Pending close of DFS office creates stir in Marble Hill

Friday, January 24, 2003

MARBLE HILL, Mo. -- Citing significant shortfalls in the state budget, Missouri Division of Family Services officials announced last week that the Bollinger County Division of Family Services office will close within three months.

State Rep. Rod Jetton, R-Marble Hill, expressed disappointment over the announcement and invited residents to speak out on the matter.

"I received a call on Friday about noon telling me that they were going to shut down the DFS office here," Jetton said. "Is this the most effective way to save money? I don't think so."

The Bollinger County location is one of three DFS offices statewide set for closure, the other two being in Holt and Putnam counties.

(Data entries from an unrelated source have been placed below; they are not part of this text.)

/-! ## Rounding -/

/-- The nearest integer; a tie goes to either, as the device chooses for the field numbered `f` (log 16). -/
def nearest (f : Nat) (x : Rat) : Int :=
  let n := x.floor
  let r := x - n
  if r < 1 / 2 then n else if 1 / 2 < r then n + 1 else if Config.roundUp f n.natAbs then n + 1 else n

/-- A number of 2^-b rounded to the nearest integer, ties to even (R166). -/
def nearestEven (b : Nat) (x : Int) : Int :=
  let one : Int := 2 ^ b
  let q := x / one
  let r := x % one
  if 2 * r < one then q else if one < 2 * r then q + 1 else if q % 2 = 0 then q else q + 1

/-- The values of `f` at `n` indices from `lo` on. -/
def valuesFrom (lo : Int) (n : Nat) (f : Int → Int) : Array Int :=
  ((List.range n).map fun (i : Nat) => f (lo + (i : Int))).toArray

/-- The value at index `i` of an array that starts at index `lo`; zero outside. -/
def valueAt (lo : Int) (a : Array Int) (i : Int) : Int := if i < lo then 0 else a.getD (i - lo).toNat 0

/-! ## Settings in force (R26) -/

/-- The settings in force from boundary `b` on. -/
structure View where
  chan : Tab Chan
  whl : Tab Wheel
  refs : Refs
  on : Nat → Bool
  /-- Its opening boundary. -/
  b : Nat

/-- Channel `c` in a view. -/
def View.channel (v : View) (c : Nat) : Chan := v.chan.get (Chan.reset c) c

/-- Wheel `w` in a view. -/
def View.wheel (v : View) (w : Nat) : Wheel := v.whl.get Wheel.reset w

/-- The cadence that is published next: the oldest whose publication is late, else the one that closed last (R46). -/
def State.toPublish (s : State) : Closing := s.older.headD s.closing

/-- Some ON period of the domain of wheel `w` meets the cadence that opens at boundary `b`. -/
def State.onIn (s : State) (b w : Nat) : Bool :=
  let d := s.dom (wheelDom w)
  (d.onAt.any fun t => decide (t < (b + 1) * cadenceClocks)) ||
    d.spans.any fun p => decide (p.from_ < (b + 1) * cadenceClocks) && decide (b * cadenceClocks < p.to_)

/-- The settings of a cadence that has closed, in state `s`. -/
def Closing.view (c : Closing) (s : State) : View :=
  { chan := c.chan, whl := c.whl, refs := c.refs, on := s.onIn (c.bnd - 1), b := c.bnd - 1 }

/-- The settings of the cadence to publish. -/
def State.closedView (s : State) : View := s.toPublish.view s

/-- The settings of the cadence after it: as a rule the one that is open. A wheel that has left ON in it stands as it was left. -/
def State.openView (s : State) : View :=
  match s.older with
  | [] =>
    { chan := s.chan
      whl := (List.range 16).map fun w => (w, if s.domOn (wheelDom w) then s.wheel w else s.cut.get (s.closing.whl.get Wheel.reset w) w)
      refs := s.refs, on := s.onIn s.closing.bnd, b := s.closing.bnd }
  | _ :: rest => (rest.headD s.closing).view s

/-- The slice that serves the channel of spoke `k` through a cadence that opens at boundary `b`: one that failed in it has served it up to
its failure, and its samples are missing from there on (R129). -/
def Wheel.serverThrough (x : Wheel) (b k : Nat) : Option Nat :=
  let then_ (j : Nat) : SliceState :=
    let y := x.slice j
    if y.state == .failed && y.failedAt.any fun t => b * cadenceClocks < t.2 then y.failedFrom else y.state
  if then_ k == .serving then some k
  else if then_ 8 == .serving && x.jockeyAt == some k then some 8
  else none

/-- The settings in force at the instant `t`: those of the closed cadence before the opening boundary of the open one (R26). -/
def State.viewAt (s : State) (t : Nat) : View :=
  if t < s.time.bnd * cadenceClocks then s.closing.view s
  else { chan := s.chan, whl := s.whl, refs := s.refs, on := fun w => s.domOn (wheelDom w), b := s.time.bnd }

/-- What the samples of slice `k` of wheel `w` depend on beside its levels. -/
def State.health (s : State) (w k : Nat) : Health :=
  let d := s.dom (wheelDom w)
  let y := (s.wheel w).slice k
  { spans := d.spans, onAt := d.onAt, gears := y.gears, climb := y.climb, failedAt := y.failedAt.map (·.1) }

/-- The channel whose pins slice `k` of wheel `w` is on, and the path of its calibration set (R265). -/
def View.pins (v : View) (w k : Nat) : Option (Nat × Nat) :=
  if k < 8 then some (8 * w + k, 0) else (v.wheel w).jockeyAt.map fun j => (8 * w + j, 1)

/-! ## Normaliser and bridging (R135, R165, R269) -/

/-- A raw value in first fine LSB, normalised: (raw - O) G k_ref, to the nearest integer (R165, R269). -/
def View.normal (v : View) (c path : Nat) (climb : Bool) (raw : Rat) : Rat :=
  let x := (v.channel c).set (bit climb) path
  (raw - (x.offset : Rat) / 16) * ((x.gain : Rat) / (2 ^ 14 : Nat)) * v.refs.kRef

/-- First fine LSB in one fast LSB: the gains 48^5 and 16^3 of the two filters (R162). -/
def fastRatio : Nat := 62208

/-- A fast sample in the fine convention: scaled by the gain and offset calibration of its gear (R135, R224). -/
def View.fast (v : View) (c path : Nat) (climb : Bool) (x : Int) : Rat := v.normal c path climb ((x : Rat) * (fastRatio : Rat))

/-- A first fine sample at the normaliser's output; a disturbed one is replaced by a clean fast sample, or by the linear
interpolation between two (R135). -/
def View.norm (v : View) (c path : Nat) (x : FirstFine) : Norm :=
  let fast (p : Int × Int × Bool) : Rat := v.fast c path p.2.2 p.2.1
  let mk (y : Rat) (bridged : Bool) : Norm :=
    { v := nearest 1 y, climb := x.climb, overload := x.overload, bridged, missing := false }
  if x.missing then Norm.absent
  else match x.bridge with
    | [] => mk (v.normal c path x.climb (x.raw : Rat)) false
    | [p] => mk (fast p) true
    | p :: q :: _ =>
      mk (if p.1 = q.1 then fast p else fast p + (fast q - fast p) * ((-p.1 : Int) : Rat) / ((q.1 - p.1 : Int) : Rat)) true

/-! ## Half-bands and compensation filter (R166 to R168) -/

/-- A coefficient that fits 24 bits (R166). -/
def coeffFits (x : Int) : Bool := -2 ^ 23 ≤ x && x < 2 ^ 23

/-- A half-band keeps R166 and R184: its coefficients fit, its DC gain is 1 within 2^-20, and no output phase sums to more than 1.25. -/
def halfBandOk (h : List Int) : Bool :=
  let dc := 2 ^ 21 + 2 * h.sum
  h.all coeffFits && decide ((dc - 2 ^ 22).natAbs ≤ 4) && decide (4 * (2 ^ 21 + 2 * (h.map fun x => (x.natAbs : Int)).sum) ≤ 5 * 2 ^ 22)

/-- A prototype keeps R166 and R184 in each of its nine branches: DC gain 1 within 2^-20, magnitudes summing to at most 2.0. -/
def prototypeOk (p : List Int) : Bool :=
  p.all coeffFits && (List.range 9).all fun r =>
    let branch := (List.range 96).map fun n =>
      let l := 9 * n + r
      if l < 428 then p.getD l 0 else if l < 856 then p.getD (855 - l) 0 else 0
    decide ((branch.sum - 2 ^ 22).natAbs ≤ 4) && decide ((branch.map fun x => (x.natAbs : Int)).sum ≤ 2 ^ 23)

/-- A factory stage as its ROM holds it, where that keeps the limits; a stage that passes its input on in its place otherwise (log 17). -/
def heldTo (ok : List Int → Bool) (plain rom : List Int) : List Int := if ok rom then rom else plain

/-- Taps of a stage in ROM. -/
def romTaps (stage n : Nat) : List Int := (List.range n).map (Config.factoryCoeff stage)

/-- The factory coefficients, which keep the limits of R166 and R184; integrator gain 1 at 50 Hz, g_I = 2 tan(pi 50 / 16,000), with
L = 16 (R173, R182). -/
def factoryCoeffs : Coeffs where
  hb1 := heldTo halfBandOk [0, 0, 2 ^ 20] (romTaps 1 3)
  hb2 := heldTo halfBandOk [0, 0, 0, 0, 2 ^ 20] (romTaps 2 5)
  proto := heldTo prototypeOk (List.replicate 419 0 ++ List.replicate 9 (2 ^ 21)) (romTaps 3 428)
  intGain := 5270887
  intLeak := 16

/-- The coefficients of a bank (R182, R183). -/
def Bank.set (b : Bank) : Coeffs := b.coeffs.getD factoryCoeffs

/-- Coefficient `i` of a stage (1, 2: half-bands, 3: prototype) of a bank, 2^-22 (R183). -/
def Bank.coeff (b : Bank) (stage i : Nat) : Int :=
  (if stage = 1 then b.set.hb1 else if stage = 2 then b.set.hb2 else b.set.proto).getD i 0

/-- Tap `l` of a half-band with its centre at `mid`: a half at the centre, zero at other even distances, and the loadable taps
at odd ones (R167). -/
def Bank.half (b : Bank) (stage mid l : Nat) : Int :=
  if l = mid then 2 ^ 21 else if l % 2 = mid % 2 then 0 else b.coeff stage (Nat.min l (2 * mid - l) / 2)

/-- Prototype tap `l` (R168). -/
def Bank.proto (b : Bank) (l : Nat) : Int :=
  if l < 428 then b.coeff 3 l else if l < 856 then b.coeff 3 (855 - l) else 0

/-- The compensation filter's output `j`, j = 0 to 135, of slice position `k`, from normalised samples by first fine index:
both half-bands and the polyphase branch (R166 to R168). -/
def Bank.fir (b : Bank) (k : Nat) (x : Int → Int) : Array Int :=
  let sum (n : Nat) (f : Nat → Int) : Int := ((List.range n).map f).sum
  let z := valuesFrom (-104) 751 fun u => nearestEven 22 (sum 11 fun l => b.half 1 5 l * x (2 * u + l - 5))
  let y := valuesFrom (-47) 367 fun i => nearestEven 22 (sum 19 fun l => b.half 2 9 l * valueAt (-104) z (2 * i - 1 + l - 9))
  let r := 2 * k % 9
  let q : Int := (2 * k / 9 : Nat)
  valuesFrom 0 136 fun j => nearestEven 22 (sum 96 fun n => b.proto (9 * n + r) * valueAt (-47) y (2 * j + 48 + q - n))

DFS workers said they were told that the closures were announced for offices with 15 or fewer employees. The lease on the DFS office here, which is $24,000 a year, is also coming due, which was cited as another reason for its closure.

Jetton said the closure of the office, located across from Pellegrino Park in Marble Hill, is a good example of government bureaucracy seeking cuts in the wrong places.

"You see a lot of waste in Jefferson City and then you see cuts like this," he said.

The office employs 12 people and handles such services as food stamps and Medicaid. Each of the office's five caseworkers serves around 325 families, which translates into close to 2,000 people, many of them elderly and children.

Debbie Masters, a caseworker at the local DFS, said the closure will negatively affect the office's clientele.

"If the people here can't come to a DFS office in their own county, that will be hard on them," she said.

Masters noted that the Bollinger County DFS employees will be transferred to area counties.

"So we will all have jobs, but our people here won't have a local place to come to," she said.

Jetton said he understood that a state law exists requiring each county to have a DFS office.

On Tuesday, the Bollinger County Commission drafted a letter to Gov. Bob Holden asking that cuts be made in larger DFS offices statewide, thus allowing the local office to remain open.